_AIM OF THE EXERCISE_
Lines from the first one down to the one containing "theorem rRealign : Statement" in the data below are the only ones needed; please return them exactly, both ends included.

====

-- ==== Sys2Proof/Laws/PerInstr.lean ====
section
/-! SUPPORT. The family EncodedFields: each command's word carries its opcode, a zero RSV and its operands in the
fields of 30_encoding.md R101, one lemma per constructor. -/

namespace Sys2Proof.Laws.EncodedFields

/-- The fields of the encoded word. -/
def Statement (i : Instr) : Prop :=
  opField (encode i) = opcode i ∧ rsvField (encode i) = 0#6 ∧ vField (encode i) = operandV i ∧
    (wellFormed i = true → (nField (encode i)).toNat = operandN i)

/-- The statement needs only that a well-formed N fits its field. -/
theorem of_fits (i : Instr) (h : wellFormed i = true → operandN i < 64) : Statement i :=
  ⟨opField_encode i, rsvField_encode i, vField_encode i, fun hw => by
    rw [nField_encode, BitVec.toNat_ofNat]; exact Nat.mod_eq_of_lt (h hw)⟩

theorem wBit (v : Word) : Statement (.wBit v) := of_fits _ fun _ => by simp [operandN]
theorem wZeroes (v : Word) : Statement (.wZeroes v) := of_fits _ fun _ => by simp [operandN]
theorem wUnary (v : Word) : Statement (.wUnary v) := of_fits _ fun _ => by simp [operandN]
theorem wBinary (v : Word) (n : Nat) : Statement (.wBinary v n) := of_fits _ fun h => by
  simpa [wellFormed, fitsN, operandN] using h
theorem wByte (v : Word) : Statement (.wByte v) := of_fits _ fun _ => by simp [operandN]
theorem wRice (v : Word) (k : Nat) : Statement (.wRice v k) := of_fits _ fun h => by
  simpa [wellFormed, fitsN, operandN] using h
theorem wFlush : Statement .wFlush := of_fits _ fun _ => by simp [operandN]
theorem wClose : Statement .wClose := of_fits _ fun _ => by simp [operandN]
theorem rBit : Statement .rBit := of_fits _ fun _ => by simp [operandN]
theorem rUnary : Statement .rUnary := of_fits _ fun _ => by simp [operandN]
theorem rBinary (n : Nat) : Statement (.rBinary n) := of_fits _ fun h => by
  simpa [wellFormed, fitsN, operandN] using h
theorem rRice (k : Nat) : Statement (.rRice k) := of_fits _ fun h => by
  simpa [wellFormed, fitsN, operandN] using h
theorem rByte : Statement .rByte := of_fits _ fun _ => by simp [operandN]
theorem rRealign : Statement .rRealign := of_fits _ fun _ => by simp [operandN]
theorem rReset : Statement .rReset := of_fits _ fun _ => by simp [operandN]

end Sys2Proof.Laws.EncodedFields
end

====

_ANSWER BOX_
-- ==== Sys2Proof/Laws/PerInstr.lean ====
section
/-! SUPPORT. The family EncodedFields: each command's word carries its opcode, a zero RSV and its operands in the
fields of 30_encoding.md R101, one lemma per constructor. -/

namespace Sys2Proof.Laws.EncodedFields

/-- The fields of the encoded word. -/
def Statement (i : Instr) : Prop :=
  opField (encode i) = opcode i ∧ rsvField (encode i) = 0#6 ∧ vField (encode i) = operandV i ∧
    (wellFormed i = true → (nField (encode i)).toNat = operandN i)

/-- The statement needs only that a well-formed N fits its field. -/
theorem of_fits (i : Instr) (h : wellFormed i = true → operandN i < 64) : Statement i :=
  ⟨opField_encode i, rsvField_encode i, vField_encode i, fun hw => by
    rw [nField_encode, BitVec.toNat_ofNat]; exact Nat.mod_eq_of_lt (h hw)⟩

theorem wBit (v : Word) : Statement (.wBit v) := of_fits _ fun _ => by simp [operandN]
theorem wZeroes (v : Word) : Statement (.wZeroes v) := of_fits _ fun _ => by simp [operandN]
theorem wUnary (v : Word) : Statement (.wUnary v) := of_fits _ fun _ => by simp [operandN]
theorem wBinary (v : Word) (n : Nat) : Statement (.wBinary v n) := of_fits _ fun h => by
  simpa [wellFormed, fitsN, operandN] using h
theorem wByte (v : Word) : Statement (.wByte v) := of_fits _ fun _ => by simp [operandN]
theorem wRice (v : Word) (k : Nat) : Statement (.wRice v k) := of_fits _ fun h => by
  simpa [wellFormed, fitsN, operandN] using h
theorem wFlush : Statement .wFlush := of_fits _ fun _ => by simp [operandN]
theorem wClose : Statement .wClose := of_fits _ fun _ => by simp [operandN]
theorem rBit : Statement .rBit := of_fits _ fun _ => by simp [operandN]
theorem rUnary : Statement .rUnary := of_fits _ fun _ => by simp [operandN]
theorem rBinary (n : Nat) : Statement (.rBinary n) := of_fits _ fun h => by
  simpa [wellFormed, fitsN, operandN] using h
theorem rRice (k : Nat) : Statement (.rRice k) := of_fits _ fun h => by
  simpa [wellFormed, fitsN, operandN] using h
theorem rByte : Statement .rByte := of_fits _ fun _ => by simp [operandN]
theorem rRealign : Statement .rRealign := of_fits _ fun _ => by simp [operandN]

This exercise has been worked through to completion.